No objection from me, modulo that the C++03 `forward_list` test is still failing for some reason.



================
Comment at: libcxx/include/deque:1293-1294
+
+    template <class _MaybeAllocator = _Allocator, class = __enable_if_t<__is_allocator<_MaybeAllocator>::value> >
+    deque(size_type __n, const value_type& __v, const allocator_type& __a) : __base(__a)
+    {
----------------
ldionne wrote:
> var-const wrote:
> > var-const wrote:
> > > ldionne wrote:
> > > > Quuxplusone wrote:
> > > > > This change seemed OK until I realized that I didn't understand the maze that gets us from `_Allocator` (on line 1293) to `allocator_type` (on line 1294). From the context, I assume that `allocator_type` here is understood by the compiler as an alias for `__base::allocator_type` i.e. `__deque_base<_Tp, _Allocator>::allocator_type` i.e. `_Allocator` i.e. //deque's own// `_Allocator` parameter, and then CTAD applies. I just don't fully understand how the CTAD machinery is working — it has to instantiate `__deque_base<SomeType, BadAllocator>` in order to find out that `__deque_base<_Tp, _Allocator>::allocator_type` is `_Allocator`?

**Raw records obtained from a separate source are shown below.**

@[simp] theorem State.setQueue_pending (s : State) (q : List Descriptor) : (s.setQueue q).pending = s.pending := rfl
@[simp] theorem State.setQueue_cfg (s : State) (q : List Descriptor) : (s.setQueue q).cfg = s.cfg := rfl
@[simp] theorem State.setQueue_stc (s : State) (q : List Descriptor) : (s.setQueue q).stc = s.stc := rfl
@[simp] theorem State.setQueue_spu (s : State) (q : List Descriptor) : (s.setQueue q).spu = s.spu := rfl
@[simp] theorem State.setQueue_atr (s : State) (q : List Descriptor) : (s.setQueue q).atr = s.atr := rfl
@[simp] theorem State.setQueue_prb (s : State) (q : List Descriptor) : (s.setQueue q).prb = s.prb := rfl
@[simp] theorem State.setQueue_epc (s : State) (q : List Descriptor) : (s.setQueue q).epc = s.epc := rfl
@[simp] theorem State.setQueue_tst (s : State) (q : List Descriptor) : (s.setQueue q).tst = s.tst := rfl
@[simp] theorem State.setQueue_engA (s : State) (q : List Descriptor) : (s.setQueue q).engA = s.engA := rfl
@[simp] theorem State.setQueue_engB (s : State) (q : List Descriptor) : (s.setQueue q).engB = s.engB := rfl
@[simp] theorem State.setQueue_pwl (s : State) (q : List Descriptor) : (s.setQueue q).pwl = s.pwl := rfl
@[simp] theorem State.setQueue_evu (s : State) (q : List Descriptor) : (s.setQueue q).evu = s.evu := rfl

@[simp] theorem State.countRq_pending (s : State) (f : RequestCounters → RequestCounters) : (s.countRq f).pending = s.pending := rfl
@[simp] theorem State.countRq_cfg (s : State) (f : RequestCounters → RequestCounters) : (s.countRq f).cfg = s.cfg := rfl
@[simp] theorem State.countRq_stc (s : State) (f : RequestCounters → RequestCounters) : (s.countRq f).stc = s.stc := rfl
@[simp] theorem State.countRq_spu (s : State) (f : RequestCounters → RequestCounters) : (s.countRq f).spu = s.spu := rfl
@[simp] theorem State.countRq_atr (s : State) (f : RequestCounters → RequestCounters) : (s.countRq f).atr = s.atr := rfl
@[simp] theorem State.countRq_prb (s : State) (f : RequestCounters → RequestCounters) : (s.countRq f).prb = s.prb := rfl
@[simp] theorem State.countRq_epc (s : State) (f : RequestCounters → RequestCounters) : (s.countRq f).epc = s.epc := rfl
@[simp] theorem State.countRq_tst (s : State) (f : RequestCounters → RequestCounters) : (s.countRq f).tst = s.tst := rfl
@[simp] theorem State.countRq_engA (s : State) (f : RequestCounters → RequestCounters) : (s.countRq f).engA = s.engA := rfl
@[simp] theorem State.countRq_engB (s : State) (f : RequestCounters → RequestCounters) : (s.countRq f).engB = s.engB := rfl
@[simp] theorem State.countRq_pwl (s : State) (f : RequestCounters → RequestCounters) : (s.countRq f).pwl = s.pwl := rfl
@[simp] theorem State.countRq_evu (s : State) (f : RequestCounters → RequestCounters) : (s.countRq f).evu = s.evu := rfl

@[simp] theorem State.countAtr_pending (s : State) (f : TranslatorCounters → TranslatorCounters) : (s.countAtr f).pending = s.pending := rfl
@[simp] theorem State.countAtr_cfg (s : State) (f : TranslatorCounters → TranslatorCounters) : (s.countAtr f).cfg = s.cfg := rfl
@[simp] theorem State.countAtr_stc (s : State) (f : TranslatorCounters → TranslatorCounters) : (s.countAtr f).stc = s.stc := rfl
@[simp] theorem State.countAtr_spu (s : State) (f : TranslatorCounters → TranslatorCounters) : (s.countAtr f).spu = s.spu := rfl
@[simp] theorem State.countAtr_prb (s : State) (f : TranslatorCounters → TranslatorCounters) : (s.countAtr f).prb = s.prb := rfl
@[simp] theorem State.countAtr_epc (s : State) (f : TranslatorCounters → TranslatorCounters) : (s.countAtr f).epc = s.epc := rfl
@[simp] theorem State.countAtr_tst (s : State) (f : TranslatorCounters → TranslatorCounters) : (s.countAtr f).tst = s.tst := rfl
@[simp] theorem State.countAtr_rq (s : State) (f : TranslatorCounters → TranslatorCounters) : (s.countAtr f).rq = s.rq := rfl
@[simp] theorem State.countAtr_engA (s : State) (f : TranslatorCounters → TranslatorCounters) : (s.countAtr f).engA = s.engA := rfl
@[simp] theorem State.countAtr_engB (s : State) (f : TranslatorCounters → TranslatorCounters) : (s.countAtr f).engB = s.engB := rfl
@[simp] theorem State.countAtr_pwl (s : State) (f : TranslatorCounters → TranslatorCounters) : (s.countAtr f).pwl = s.pwl := rfl
@[simp] theorem State.countAtr_evu (s : State) (f : TranslatorCounters → TranslatorCounters) : (s.countAtr f).evu = s.evu := rfl

@[simp] theorem State.countEpc_pending (s : State) (f : EpochCounters → EpochCounters) : (s.countEpc f).pending = s.pending := rfl
@[simp] theorem State.countEpc_cfg (s : State) (f : EpochCounters → EpochCounters) : (s.countEpc f).cfg = s.cfg := rfl
@[simp] theorem State.countEpc_stc (s : State) (f : EpochCounters → EpochCounters) : (s.countEpc f).stc = s.stc := rfl
@[simp] theorem State.countEpc_spu (s : State) (f : EpochCounters → EpochCounters) : (s.countEpc f).spu = s.spu := rfl
@[simp] theorem State.countEpc_atr (s : State) (f : EpochCounters → EpochCounters) : (s.countEpc f).atr = s.atr := rfl
@[simp] theorem State.countEpc_prb (s : State) (f : EpochCounters → EpochCounters) : (s.countEpc f).prb = s.prb := rfl
@[simp] theorem State.countEpc_tst (s : State) (f : EpochCounters → EpochCounters) : (s.countEpc f).tst = s.tst := rfl
@[simp] theorem State.countEpc_rq (s : State) (f : EpochCounters → EpochCounters) : (s.countEpc f).rq = s.rq := rfl
@[simp] theorem State.countEpc_engA (s : State) (f : EpochCounters → EpochCounters) : (s.countEpc f).engA = s.engA := rfl
@[simp] theorem State.countEpc_engB (s : State) (f : EpochCounters → EpochCounters) : (s.countEpc f).engB = s.engB := rfl
@[simp] theorem State.countEpc_pwl (s : State) (f : EpochCounters → EpochCounters) : (s.countEpc f).pwl = s.pwl := rfl
@[simp] theorem State.countEpc_evu (s : State) (f : EpochCounters → EpochCounters) : (s.countEpc f).evu = s.evu := rfl

@[simp] theorem State.setStaged_pending (s : State) (b : Bank) : (s.setStaged b).pending = s.pending := rfl
@[simp] theorem State.setStaged_cfg (s : State) (b : Bank) : (s.setStaged b).cfg = s.cfg := rfl
@[simp] theorem State.setStaged_stc (s : State) (b : Bank) : (s.setStaged b).stc = s.stc := rfl
@[simp] theorem State.setStaged_spu (s : State) (b : Bank) : (s.setStaged b).spu = s.spu := rfl
@[simp] theorem State.setStaged_atr (s : State) (b : Bank) : (s.setStaged b).atr = s.atr := rfl
@[simp] theorem State.setStaged_epc (s : State) (b : Bank) : (s.setStaged b).epc = s.epc := rfl
@[simp] theorem State.setStaged_tst (s : State) (b : Bank) : (s.setStaged b).tst = s.tst := rfl
@[simp] theorem State.setStaged_rq (s : State) (b : Bank) : (s.setStaged b).rq = s.rq := rfl
@[simp] theorem State.setStaged_engA (s : State) (b : Bank) : (s.setStaged b).engA = s.engA := rfl
@[simp] theorem State.setStaged_engB (s : State) (b : Bank) : (s.setStaged b).engB = s.engB := rfl
@[simp] theorem State.setStaged_pwl (s : State) (b : Bank) : (s.setStaged b).pwl = s.pwl := rfl
@[simp] theorem State.setStaged_evu (s : State) (b : Bank) : (s.setStaged b).evu = s.evu := rfl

> > > > > But when I try that myself on Godbolt, the compiler //can't// thread that maze.
> > > > > https://godbolt.org/z/oMTqqvhhW
> > > > > I must be doing something wrong in that Godbolt, but what?
> > > > It's not really a "maybe" allocator. It's definitely `_Allocator`. I've also used `_DependentAlloc` in the past (e.g. in `<tuple>`) for the same purpose, in case you like that better.
> > > What I was trying to convey is that the type is being tested for whether it is an allocator. Changed to `_DependentAlloc`.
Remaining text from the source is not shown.